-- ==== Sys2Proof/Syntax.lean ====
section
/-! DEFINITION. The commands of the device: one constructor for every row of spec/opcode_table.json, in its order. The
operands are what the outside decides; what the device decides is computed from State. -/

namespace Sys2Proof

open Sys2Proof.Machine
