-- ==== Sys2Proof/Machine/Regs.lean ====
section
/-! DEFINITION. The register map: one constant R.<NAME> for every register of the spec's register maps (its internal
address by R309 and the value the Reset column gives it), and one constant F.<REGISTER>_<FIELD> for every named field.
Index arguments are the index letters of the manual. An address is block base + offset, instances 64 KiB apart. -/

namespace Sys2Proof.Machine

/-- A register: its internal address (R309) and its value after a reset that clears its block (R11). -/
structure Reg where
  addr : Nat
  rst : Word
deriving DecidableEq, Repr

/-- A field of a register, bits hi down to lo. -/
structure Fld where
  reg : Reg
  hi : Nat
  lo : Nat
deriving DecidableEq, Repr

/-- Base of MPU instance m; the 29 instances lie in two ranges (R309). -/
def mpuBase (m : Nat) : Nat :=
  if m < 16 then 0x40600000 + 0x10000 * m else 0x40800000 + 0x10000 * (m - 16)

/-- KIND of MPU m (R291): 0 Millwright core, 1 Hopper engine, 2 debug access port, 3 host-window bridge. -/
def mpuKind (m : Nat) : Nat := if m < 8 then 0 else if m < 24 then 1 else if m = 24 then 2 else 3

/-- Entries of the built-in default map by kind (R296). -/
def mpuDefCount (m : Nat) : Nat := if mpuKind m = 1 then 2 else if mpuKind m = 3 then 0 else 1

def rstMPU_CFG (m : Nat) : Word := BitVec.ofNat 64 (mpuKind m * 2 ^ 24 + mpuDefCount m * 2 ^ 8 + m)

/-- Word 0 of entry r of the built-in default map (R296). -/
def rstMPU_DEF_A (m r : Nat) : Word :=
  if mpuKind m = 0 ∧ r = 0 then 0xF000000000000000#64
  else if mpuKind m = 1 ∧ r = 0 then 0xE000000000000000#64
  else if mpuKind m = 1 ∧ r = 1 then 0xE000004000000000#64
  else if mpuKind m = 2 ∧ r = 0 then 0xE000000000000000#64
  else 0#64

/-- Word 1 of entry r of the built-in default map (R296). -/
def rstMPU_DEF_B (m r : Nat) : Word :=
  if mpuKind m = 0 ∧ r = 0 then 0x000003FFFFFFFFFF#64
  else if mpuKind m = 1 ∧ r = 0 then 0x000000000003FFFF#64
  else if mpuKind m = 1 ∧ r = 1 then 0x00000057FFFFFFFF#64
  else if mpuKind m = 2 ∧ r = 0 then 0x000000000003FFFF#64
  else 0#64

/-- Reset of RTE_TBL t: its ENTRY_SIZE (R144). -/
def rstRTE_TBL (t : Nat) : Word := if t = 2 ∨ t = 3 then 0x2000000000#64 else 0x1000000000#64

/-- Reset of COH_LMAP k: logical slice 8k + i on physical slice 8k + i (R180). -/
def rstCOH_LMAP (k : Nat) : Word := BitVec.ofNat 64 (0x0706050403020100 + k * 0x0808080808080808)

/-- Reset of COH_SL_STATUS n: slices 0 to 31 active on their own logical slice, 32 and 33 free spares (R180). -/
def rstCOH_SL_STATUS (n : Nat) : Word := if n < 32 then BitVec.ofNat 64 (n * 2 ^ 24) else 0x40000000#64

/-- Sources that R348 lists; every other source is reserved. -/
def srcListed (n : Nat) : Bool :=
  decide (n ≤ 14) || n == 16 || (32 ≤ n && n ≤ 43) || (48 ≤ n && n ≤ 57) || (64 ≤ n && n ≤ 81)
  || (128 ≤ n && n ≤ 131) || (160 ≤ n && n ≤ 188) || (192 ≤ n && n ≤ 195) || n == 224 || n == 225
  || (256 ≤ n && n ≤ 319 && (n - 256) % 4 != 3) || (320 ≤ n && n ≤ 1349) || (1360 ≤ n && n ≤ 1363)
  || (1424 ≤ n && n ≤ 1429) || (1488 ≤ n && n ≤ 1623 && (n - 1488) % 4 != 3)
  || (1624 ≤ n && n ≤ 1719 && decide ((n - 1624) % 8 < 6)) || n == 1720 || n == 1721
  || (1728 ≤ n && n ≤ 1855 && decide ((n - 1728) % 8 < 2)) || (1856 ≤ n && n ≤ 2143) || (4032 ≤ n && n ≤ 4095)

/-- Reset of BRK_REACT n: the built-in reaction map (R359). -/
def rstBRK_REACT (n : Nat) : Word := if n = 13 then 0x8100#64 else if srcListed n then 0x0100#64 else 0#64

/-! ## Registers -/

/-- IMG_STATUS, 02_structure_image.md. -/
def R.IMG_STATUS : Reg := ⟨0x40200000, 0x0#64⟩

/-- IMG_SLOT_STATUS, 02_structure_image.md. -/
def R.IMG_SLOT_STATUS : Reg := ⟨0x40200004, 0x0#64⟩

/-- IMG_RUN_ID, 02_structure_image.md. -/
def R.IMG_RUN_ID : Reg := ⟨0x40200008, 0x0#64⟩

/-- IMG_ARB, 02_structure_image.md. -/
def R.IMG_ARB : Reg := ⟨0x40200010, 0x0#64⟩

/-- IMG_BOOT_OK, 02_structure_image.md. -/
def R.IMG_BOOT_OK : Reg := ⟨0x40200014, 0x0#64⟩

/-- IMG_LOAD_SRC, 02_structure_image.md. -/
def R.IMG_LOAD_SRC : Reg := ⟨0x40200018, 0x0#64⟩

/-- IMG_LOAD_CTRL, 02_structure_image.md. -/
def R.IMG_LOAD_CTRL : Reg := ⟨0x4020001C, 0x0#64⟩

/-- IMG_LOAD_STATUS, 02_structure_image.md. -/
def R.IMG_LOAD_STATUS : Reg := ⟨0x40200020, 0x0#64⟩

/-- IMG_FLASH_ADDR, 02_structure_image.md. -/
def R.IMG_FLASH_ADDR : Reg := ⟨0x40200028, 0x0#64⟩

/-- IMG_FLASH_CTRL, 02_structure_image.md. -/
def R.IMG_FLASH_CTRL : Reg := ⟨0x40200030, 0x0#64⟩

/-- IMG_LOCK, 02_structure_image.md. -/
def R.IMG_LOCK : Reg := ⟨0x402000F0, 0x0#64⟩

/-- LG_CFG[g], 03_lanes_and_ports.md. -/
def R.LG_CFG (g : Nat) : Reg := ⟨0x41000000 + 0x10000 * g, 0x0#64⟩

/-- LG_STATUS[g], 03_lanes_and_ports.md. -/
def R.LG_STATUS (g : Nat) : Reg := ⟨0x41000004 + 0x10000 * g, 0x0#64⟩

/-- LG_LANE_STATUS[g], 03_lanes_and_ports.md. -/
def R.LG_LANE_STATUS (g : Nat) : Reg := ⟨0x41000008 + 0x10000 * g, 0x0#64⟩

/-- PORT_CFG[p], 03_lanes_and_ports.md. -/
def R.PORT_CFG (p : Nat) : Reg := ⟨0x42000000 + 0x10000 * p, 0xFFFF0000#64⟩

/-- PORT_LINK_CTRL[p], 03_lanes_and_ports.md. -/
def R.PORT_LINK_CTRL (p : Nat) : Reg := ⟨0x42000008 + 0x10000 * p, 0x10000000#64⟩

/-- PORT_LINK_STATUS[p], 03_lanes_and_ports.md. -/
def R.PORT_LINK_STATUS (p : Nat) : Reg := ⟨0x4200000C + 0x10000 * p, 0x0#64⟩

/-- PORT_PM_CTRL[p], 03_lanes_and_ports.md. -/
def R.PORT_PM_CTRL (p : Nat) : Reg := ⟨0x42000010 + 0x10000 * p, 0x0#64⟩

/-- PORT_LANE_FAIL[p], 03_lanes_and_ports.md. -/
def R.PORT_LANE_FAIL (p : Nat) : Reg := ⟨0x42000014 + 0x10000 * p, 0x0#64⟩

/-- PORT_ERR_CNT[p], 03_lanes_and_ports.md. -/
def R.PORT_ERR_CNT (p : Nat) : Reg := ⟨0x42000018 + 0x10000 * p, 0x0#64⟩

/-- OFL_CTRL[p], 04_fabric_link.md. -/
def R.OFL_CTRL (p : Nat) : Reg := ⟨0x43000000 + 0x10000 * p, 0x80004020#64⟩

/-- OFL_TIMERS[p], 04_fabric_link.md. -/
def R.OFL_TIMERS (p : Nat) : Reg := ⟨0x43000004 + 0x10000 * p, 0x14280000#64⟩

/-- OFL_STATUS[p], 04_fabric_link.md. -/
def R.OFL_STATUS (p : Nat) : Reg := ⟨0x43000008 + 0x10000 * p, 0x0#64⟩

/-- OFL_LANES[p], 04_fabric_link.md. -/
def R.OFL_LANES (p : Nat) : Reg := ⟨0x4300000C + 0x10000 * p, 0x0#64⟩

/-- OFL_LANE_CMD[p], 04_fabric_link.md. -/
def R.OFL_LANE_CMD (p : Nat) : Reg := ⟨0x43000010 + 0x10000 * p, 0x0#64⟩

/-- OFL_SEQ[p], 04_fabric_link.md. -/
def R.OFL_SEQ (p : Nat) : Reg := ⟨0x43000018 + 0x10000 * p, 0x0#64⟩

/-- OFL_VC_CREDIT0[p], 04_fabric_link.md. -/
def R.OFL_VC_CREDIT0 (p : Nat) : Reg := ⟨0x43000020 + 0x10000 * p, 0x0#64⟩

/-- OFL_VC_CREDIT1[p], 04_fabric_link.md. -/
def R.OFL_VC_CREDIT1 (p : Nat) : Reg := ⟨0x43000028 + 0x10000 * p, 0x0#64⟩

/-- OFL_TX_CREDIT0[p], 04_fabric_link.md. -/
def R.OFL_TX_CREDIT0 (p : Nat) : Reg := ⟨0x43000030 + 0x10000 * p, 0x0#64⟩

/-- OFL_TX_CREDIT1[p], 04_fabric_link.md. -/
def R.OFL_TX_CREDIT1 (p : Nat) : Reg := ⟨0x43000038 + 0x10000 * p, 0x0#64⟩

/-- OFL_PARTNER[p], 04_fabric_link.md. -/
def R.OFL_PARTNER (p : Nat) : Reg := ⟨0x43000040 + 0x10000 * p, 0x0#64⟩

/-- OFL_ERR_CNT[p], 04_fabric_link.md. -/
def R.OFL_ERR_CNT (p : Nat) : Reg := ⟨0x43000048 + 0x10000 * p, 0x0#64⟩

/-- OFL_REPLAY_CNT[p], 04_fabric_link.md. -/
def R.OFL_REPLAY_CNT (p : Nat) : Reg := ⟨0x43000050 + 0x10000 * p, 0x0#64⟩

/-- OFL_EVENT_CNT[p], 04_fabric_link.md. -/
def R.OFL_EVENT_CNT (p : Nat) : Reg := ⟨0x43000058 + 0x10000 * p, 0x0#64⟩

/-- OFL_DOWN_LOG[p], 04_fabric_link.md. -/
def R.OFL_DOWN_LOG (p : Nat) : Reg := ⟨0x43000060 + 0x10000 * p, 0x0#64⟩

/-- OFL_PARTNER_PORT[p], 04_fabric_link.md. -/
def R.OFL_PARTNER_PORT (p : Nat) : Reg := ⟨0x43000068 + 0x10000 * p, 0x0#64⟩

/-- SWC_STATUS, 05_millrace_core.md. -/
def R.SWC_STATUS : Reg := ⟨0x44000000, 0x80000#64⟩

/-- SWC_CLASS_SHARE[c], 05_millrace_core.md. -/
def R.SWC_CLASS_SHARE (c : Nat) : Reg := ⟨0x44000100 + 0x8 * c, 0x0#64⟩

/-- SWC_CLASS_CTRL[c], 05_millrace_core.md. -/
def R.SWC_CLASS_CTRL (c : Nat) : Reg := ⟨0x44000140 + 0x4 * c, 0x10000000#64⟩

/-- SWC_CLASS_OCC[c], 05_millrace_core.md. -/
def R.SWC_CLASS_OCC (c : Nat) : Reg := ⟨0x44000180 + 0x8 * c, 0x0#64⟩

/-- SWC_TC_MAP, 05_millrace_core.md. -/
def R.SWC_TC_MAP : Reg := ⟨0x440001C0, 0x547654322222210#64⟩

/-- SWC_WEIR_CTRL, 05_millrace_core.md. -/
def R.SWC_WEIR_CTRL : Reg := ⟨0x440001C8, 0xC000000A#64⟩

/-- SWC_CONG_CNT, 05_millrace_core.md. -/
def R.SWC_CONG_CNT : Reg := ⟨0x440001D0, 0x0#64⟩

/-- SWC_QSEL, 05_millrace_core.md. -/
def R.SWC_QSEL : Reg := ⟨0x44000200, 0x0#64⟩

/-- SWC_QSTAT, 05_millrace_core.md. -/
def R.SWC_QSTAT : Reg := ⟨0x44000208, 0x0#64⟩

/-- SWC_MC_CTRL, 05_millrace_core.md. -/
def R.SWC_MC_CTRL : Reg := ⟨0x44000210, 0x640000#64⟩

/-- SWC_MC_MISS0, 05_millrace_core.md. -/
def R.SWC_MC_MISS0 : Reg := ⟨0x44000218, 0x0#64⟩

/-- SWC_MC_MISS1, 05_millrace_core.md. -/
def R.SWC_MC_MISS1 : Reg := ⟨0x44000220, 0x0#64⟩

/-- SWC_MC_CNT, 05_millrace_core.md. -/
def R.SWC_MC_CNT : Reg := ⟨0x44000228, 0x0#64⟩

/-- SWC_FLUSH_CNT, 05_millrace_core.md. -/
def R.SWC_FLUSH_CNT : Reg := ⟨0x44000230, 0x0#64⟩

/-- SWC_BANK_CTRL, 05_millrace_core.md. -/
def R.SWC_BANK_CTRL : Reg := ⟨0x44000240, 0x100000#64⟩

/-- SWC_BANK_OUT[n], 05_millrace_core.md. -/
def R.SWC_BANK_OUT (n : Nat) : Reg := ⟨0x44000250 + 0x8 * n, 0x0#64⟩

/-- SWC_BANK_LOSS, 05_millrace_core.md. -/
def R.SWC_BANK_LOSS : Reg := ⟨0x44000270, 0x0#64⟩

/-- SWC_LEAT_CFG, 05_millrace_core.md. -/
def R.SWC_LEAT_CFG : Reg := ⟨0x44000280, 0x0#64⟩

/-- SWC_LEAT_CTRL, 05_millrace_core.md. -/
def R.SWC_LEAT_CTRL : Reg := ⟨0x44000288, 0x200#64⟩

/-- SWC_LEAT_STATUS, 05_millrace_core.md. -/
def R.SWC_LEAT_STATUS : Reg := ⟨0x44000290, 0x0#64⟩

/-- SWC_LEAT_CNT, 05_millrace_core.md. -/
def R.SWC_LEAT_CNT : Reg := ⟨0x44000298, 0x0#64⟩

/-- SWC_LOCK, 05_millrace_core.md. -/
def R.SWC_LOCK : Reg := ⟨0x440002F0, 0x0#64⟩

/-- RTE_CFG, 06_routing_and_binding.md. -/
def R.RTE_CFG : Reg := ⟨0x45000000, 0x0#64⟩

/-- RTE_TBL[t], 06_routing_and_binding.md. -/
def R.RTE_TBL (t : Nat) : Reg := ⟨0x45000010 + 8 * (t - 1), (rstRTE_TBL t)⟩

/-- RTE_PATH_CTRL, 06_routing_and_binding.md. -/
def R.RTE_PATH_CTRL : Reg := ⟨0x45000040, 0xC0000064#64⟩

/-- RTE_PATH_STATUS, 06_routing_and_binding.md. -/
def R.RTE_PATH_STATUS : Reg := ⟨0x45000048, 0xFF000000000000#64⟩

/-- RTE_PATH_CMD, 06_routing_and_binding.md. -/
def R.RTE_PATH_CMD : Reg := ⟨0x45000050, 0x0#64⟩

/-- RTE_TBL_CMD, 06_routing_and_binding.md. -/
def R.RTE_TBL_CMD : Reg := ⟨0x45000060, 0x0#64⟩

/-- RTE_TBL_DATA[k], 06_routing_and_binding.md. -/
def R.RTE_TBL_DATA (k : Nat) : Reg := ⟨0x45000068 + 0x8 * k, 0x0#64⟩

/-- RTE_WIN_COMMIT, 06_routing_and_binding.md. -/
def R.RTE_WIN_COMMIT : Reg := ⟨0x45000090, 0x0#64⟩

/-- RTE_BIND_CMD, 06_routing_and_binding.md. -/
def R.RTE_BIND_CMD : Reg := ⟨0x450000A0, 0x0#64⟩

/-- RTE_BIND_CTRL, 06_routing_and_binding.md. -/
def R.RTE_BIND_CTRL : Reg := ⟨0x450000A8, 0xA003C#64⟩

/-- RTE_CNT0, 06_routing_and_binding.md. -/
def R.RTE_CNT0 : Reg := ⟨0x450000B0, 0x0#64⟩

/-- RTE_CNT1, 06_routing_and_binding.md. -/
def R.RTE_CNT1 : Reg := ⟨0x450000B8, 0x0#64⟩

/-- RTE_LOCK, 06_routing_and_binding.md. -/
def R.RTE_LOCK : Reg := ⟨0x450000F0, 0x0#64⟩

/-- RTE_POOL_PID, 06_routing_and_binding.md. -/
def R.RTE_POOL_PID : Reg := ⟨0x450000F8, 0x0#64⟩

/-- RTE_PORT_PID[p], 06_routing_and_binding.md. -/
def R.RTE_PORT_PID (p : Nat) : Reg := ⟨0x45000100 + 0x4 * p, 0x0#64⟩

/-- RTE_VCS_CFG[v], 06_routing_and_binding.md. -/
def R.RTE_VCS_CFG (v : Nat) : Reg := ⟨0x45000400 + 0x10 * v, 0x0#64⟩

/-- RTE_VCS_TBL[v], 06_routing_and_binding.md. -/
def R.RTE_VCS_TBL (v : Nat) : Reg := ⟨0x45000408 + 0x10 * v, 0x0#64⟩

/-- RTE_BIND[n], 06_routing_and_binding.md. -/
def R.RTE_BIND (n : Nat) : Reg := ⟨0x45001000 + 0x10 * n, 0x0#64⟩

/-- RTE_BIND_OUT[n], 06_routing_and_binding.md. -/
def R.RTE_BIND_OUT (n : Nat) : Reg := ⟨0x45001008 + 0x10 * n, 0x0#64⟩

## WHAT YOU HAVE TO DO
Set down, unchanged, only those lines above that fall between the line with "def R.SWC_LOCK : Reg := ⟨0x440002F0, 0x0#64⟩" and the line with "def R.RTE_PORT_PID (p", the two end lines included.

## TASK ANSWER
def R.SWC_LOCK : Reg := ⟨0x440002F0, 0x0#64⟩

/-- RTE_CFG, 06_routing_and_binding.md. -/
def R.RTE_CFG : Reg := ⟨0x45000000, 0x0#64⟩

/-- RTE_TBL[t], 06_routing_and_binding.md. -/
def R.RTE_TBL (t : Nat) : Reg := ⟨0x45000010 + 8 * (t - 1), (rstRTE_TBL t)⟩

/-- RTE_PATH_CTRL, 06_routing_and_binding.md. -/
def R.RTE_PATH_CTRL : Reg := ⟨0x45000040, 0xC0000064#64⟩

/-- RTE_PATH_STATUS, 06_routing_and_binding.md. -/
def R.RTE_PATH_STATUS : Reg := ⟨0x45000048, 0xFF000000000000#64⟩

/-- RTE_PATH_CMD, 06_routing_and_binding.md. -/
def R.RTE_PATH_CMD : Reg := ⟨0x45000050, 0x0#64⟩

/-- RTE_TBL_CMD, 06_routing_and_binding.md. -/
def R.RTE_TBL_CMD : Reg := ⟨0x45000060, 0x0#64⟩

/-- RTE_TBL_DATA[k], 06_routing_and_binding.md. -/
def R.RTE_TBL_DATA (k : Nat) : Reg := ⟨0x45000068 + 0x8 * k, 0x0#64⟩

/-- RTE_WIN_COMMIT, 06_routing_and_binding.md. -/
def R.RTE_WIN_COMMIT : Reg := ⟨0x45000090, 0x0#64⟩

/-- RTE_BIND_CMD, 06_routing_and_binding.md. -/
def R.RTE_BIND_CMD : Reg := ⟨0x450000A0, 0x0#64⟩

/-- RTE_BIND_CTRL, 06_routing_and_binding.md. -/
def R.RTE_BIND_CTRL : Reg := ⟨0x450000A8, 0xA003C#64⟩

/-- RTE_CNT0, 06_routing_and_binding.md. -/
def R.RTE_CNT0 : Reg := ⟨0x450000B0, 0x0#64⟩

/-- RTE_CNT1, 06_routing_and_binding.md. -/
def R.RTE_CNT1 : Reg := ⟨0x450000B8, 0x0#64⟩

/-- RTE_LOCK, 06_routing_and_binding.md. -/
def R.RTE_LOCK : Reg := ⟨0x450000F0, 0x0#64⟩

/-- RTE_POOL_PID, 06_routing_and_binding.md. -/
def R.RTE_POOL_PID : Reg := ⟨0x450000F8, 0x0#64⟩

/-- RTE_PORT_PID[p], 06_routing_and_binding.md. -/
def R.RTE_PORT_PID (p : Nat) : Reg := ⟨0x45000100 + 0x4 * p, 0x0#64⟩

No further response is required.